═══ EXTRACTED MATERIAL

-- ==== Sys2Proof/Tests/Slice0.lean ====
section
/-! SUPPORT. Tests: every expected value is one of 95_test_vectors.md (its id is in the docstring) or worked by hand from the
rule named. Then one witness per statement with hypotheses: a concrete state and operands that meet all of them. -/

namespace Sys2Proof.Tests

open Sys2Proof.Machine Sys2Proof.Safety

/-- A device constructed from `ws` with no padding, executing at `pc`. -/
def device (ws : List Int) (pc : Nat) (rb : Int) (inq : List Int) : State :=
  { State.fresh Config.default (programMemory none ws) [] [] with pc := pc, rb := rb, inq := inq, ctl := .exec }

/-- The same device idle, with one operation to perform. -/
def hosted (ws : List Int) (pc : Nat) (op : HostOp) : State :=
  { device ws pc 0 [] with ctl := .idle, hostOps := [op] }

/-- The state a step ends in. -/
def after (o : Out) : Option State :=
  match o with
  | .next t => some t
  | .fault _ => none
  | .refused _ => none

/-- The cell `a` after a step. -/
def cell (a : Nat) (o : Out) : Option Int := (after o).map fun t => t.mem.get a

/-- The pc after a step. -/
def pcOf (o : Out) : Option Nat := (after o).map State.pc

/-- The results the host has after a step. -/
def results (o : Out) : Option (List HostResult) := (after o).map State.hostResults

/-! ### Well-formedness -/

/-- R91: Relative and Position write slots are legal. -/
theorem test_wellFormed_accepts : (Instr.add (.imm 7) (.imm 5) (.rel 0)).wellFormed 64 = true ∧
    (Instr.input (.pos 0)).wellFormed 64 = true ∧ (Instr.output (.imm (-1))).wellFormed 64 = true ∧
    Instr.halt.wellFormed 64 = true := by decide

/-- R91: an Immediate write slot is refused in every instruction that has a write slot. -/
theorem test_wellFormed_refuses_immediate_write : (Instr.add (.pos 0) (.pos 0) (.imm 0)).wellFormed 64 = false ∧
    (Instr.multiply (.pos 0) (.pos 0) (.imm 0)).wellFormed 64 = false ∧
    (Instr.lessThan (.pos 0) (.pos 0) (.imm 0)).wellFormed 64 = false ∧
    (Instr.equals (.pos 0) (.pos 0) (.imm 0)).wellFormed 64 = false ∧
    (Instr.input (.imm 0)).wellFormed 64 = false := by decide

/-- R86, R7: a raw operand outside the Word range is refused, its limits are not. -/
theorem test_wellFormed_refuses_wide_raw : (Instr.output (.imm 9223372036854775808)).wellFormed 64 = false ∧
    (Instr.output (.imm (-9223372036854775809))).wellFormed 64 = false ∧
    (Instr.output (.imm 9223372036854775807)).wellFormed 64 = true ∧
    (Instr.output (.imm (-9223372036854775808))).wellFormed 64 = true := by decide

/-- R7, R24: the parameters of reset are legal, a width below 64 and a MAX_LEN above WMAX are not. -/
theorem test_config : Config.default.valid ∧ ¬ (Config.mk 63 5 none).valid ∧
    ¬ (Config.mk 64 9223372036854775808 none).valid := by decide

══════

WHAT TO DO: Which lines of the records above hold the word "that"? Copy each one out.

THE COMPLETED TASK:
rule named. Then one witness per statement with hypotheses: a concrete state and operands that meet all of them. -/
/-- R91: an Immediate write slot is refused in every instruction that has a write slot. -/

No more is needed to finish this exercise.